## Stored items from a collection
-- ==== Sys2Proof/Tests/Slice0.lean ====
section
/-! SUPPORT. Tests: the well-formedness smoke, single steps with results taken from the spec, and for each statement a state and operands
that meet the hypotheses of each of its clauses. -/

open Sys2Proof Sys2Proof.Machine

namespace Sys2Proof.Tests

set_option Elab.async false

/-! ## Tools for witnesses -/

/-- No level waits, and no reload without a commit. -/
def calmEnd (d : Dev) : Bool := d.due.isEmpty && (!d.cfg.boot.reload || d.cfg.commit.isSome)

theorem settled_of {s : State} (h : calmEnd s.dev = true) : s.settled := by
  simp only [calmEnd, Bool.and_eq_true, Bool.or_eq_true, Bool.not_eq_true', List.isEmpty_iff] at h
  exact ⟨h.1, fun r => h.2.resolve_left (by simp [r])⟩

theorem ready_of {s : State} (h : (mainUp s.dev && calmEnd s.dev) = true) : s.ready := by
  rw [Bool.and_eq_true] at h
  exact ⟨h.1, settled_of h.2⟩

theorem steady_of {s : State} (h : (mainUp s.dev && calmEnd s.dev && tWf regReset s.dev.regs) = true) : s.steady := by
  rw [Bool.and_eq_true] at h
  exact ⟨ready_of h.1, h.2⟩

theorem noneDue_of {s : State} (h : (List.finRange 9).all (fun n => !trigArmed s.dev n.val || decide (time80 s.dev < trigTime s.dev n.val)) = true) :
    s.noneDue := by
  intro n hn
  have := List.all_eq_true.mp h n (List.mem_finRange n)
  simpa [hn] using this

theorem mailbox_of {s : State} {op : Nat} {words : List (Nat × Nat)}
    (h : (s.dev.bureau.mbx.run.isSome && mbxIs op words s.dev) = true) : s.mailbox op words := by
  rw [Bool.and_eq_true] at h
  exact h

/-- Every source of group g but FLT_TEMP_CRIT has a reaction below 3. -/
def groupCalm (d : Dev) (g : Nat) : Bool :=
  (List.range (groupSources g)).all fun i => 512 * g + i == fltTempCrit || reactionOf d (512 * g + i) != 3

theorem calm_of {s : State} (h : (List.range 8).all (groupCalm s.dev) = true) : s.calm := by
  intro id hid hne
  simp only [isSource, Bool.and_eq_true, decide_eq_true_eq] at hid
  have hg := List.all_eq_true.mp h (id / 512) (by simp only [List.mem_range]; omega)
  have hi := List.all_eq_true.mp hg (id % 512) (by simpa using hid.2)
  rw [show 512 * (id / 512) + id % 512 = id by omega] at hi
  simpa [hne] using hi

theorem arr_wf {α : Type} {dflt : Nat → α} {arr : α → Tbl (Option PWord)} (h0 : ∀ n, arr (dflt n) = []) :
    ∀ {t : Tbl α}, (t.all fun e => tWf (fun _ => none) (arr e.2)) = true → ∀ n, tWf (fun _ => none) (arr (tGet dflt t n)) = true
  | [], _, n => by rw [tGet_nil, h0]; rfl
  | (j, v) :: t, h, n => by
    rw [List.all_cons, Bool.and_eq_true] at h
    unfold tGet
    split
    · rw [h0]; rfl
    · split
      · exact h.1
      · exact arr_wf h0 h.2 n

/-- Kept apart from the search through every bit vector. -/
theorem words_of {l : List PWord} {p : PWord → Prop} [DecidablePred p] (h : @decide (∀ w ∈ l, p w) (List.decidableBAll p l) = true) :
    ∀ w ∈ l, p w := @of_decide_eq_true _ (List.decidableBAll p l) h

## Instructions to follow
Check each line of the entries for "Tests" and copy those that have it.

## Answer to the exercise
-- ==== Sys2Proof/Tests/Slice0.lean ====
/-! SUPPORT. Tests: the well-formedness smoke, single steps with results taken from the spec, and for each statement a state and operands
namespace Sys2Proof.Tests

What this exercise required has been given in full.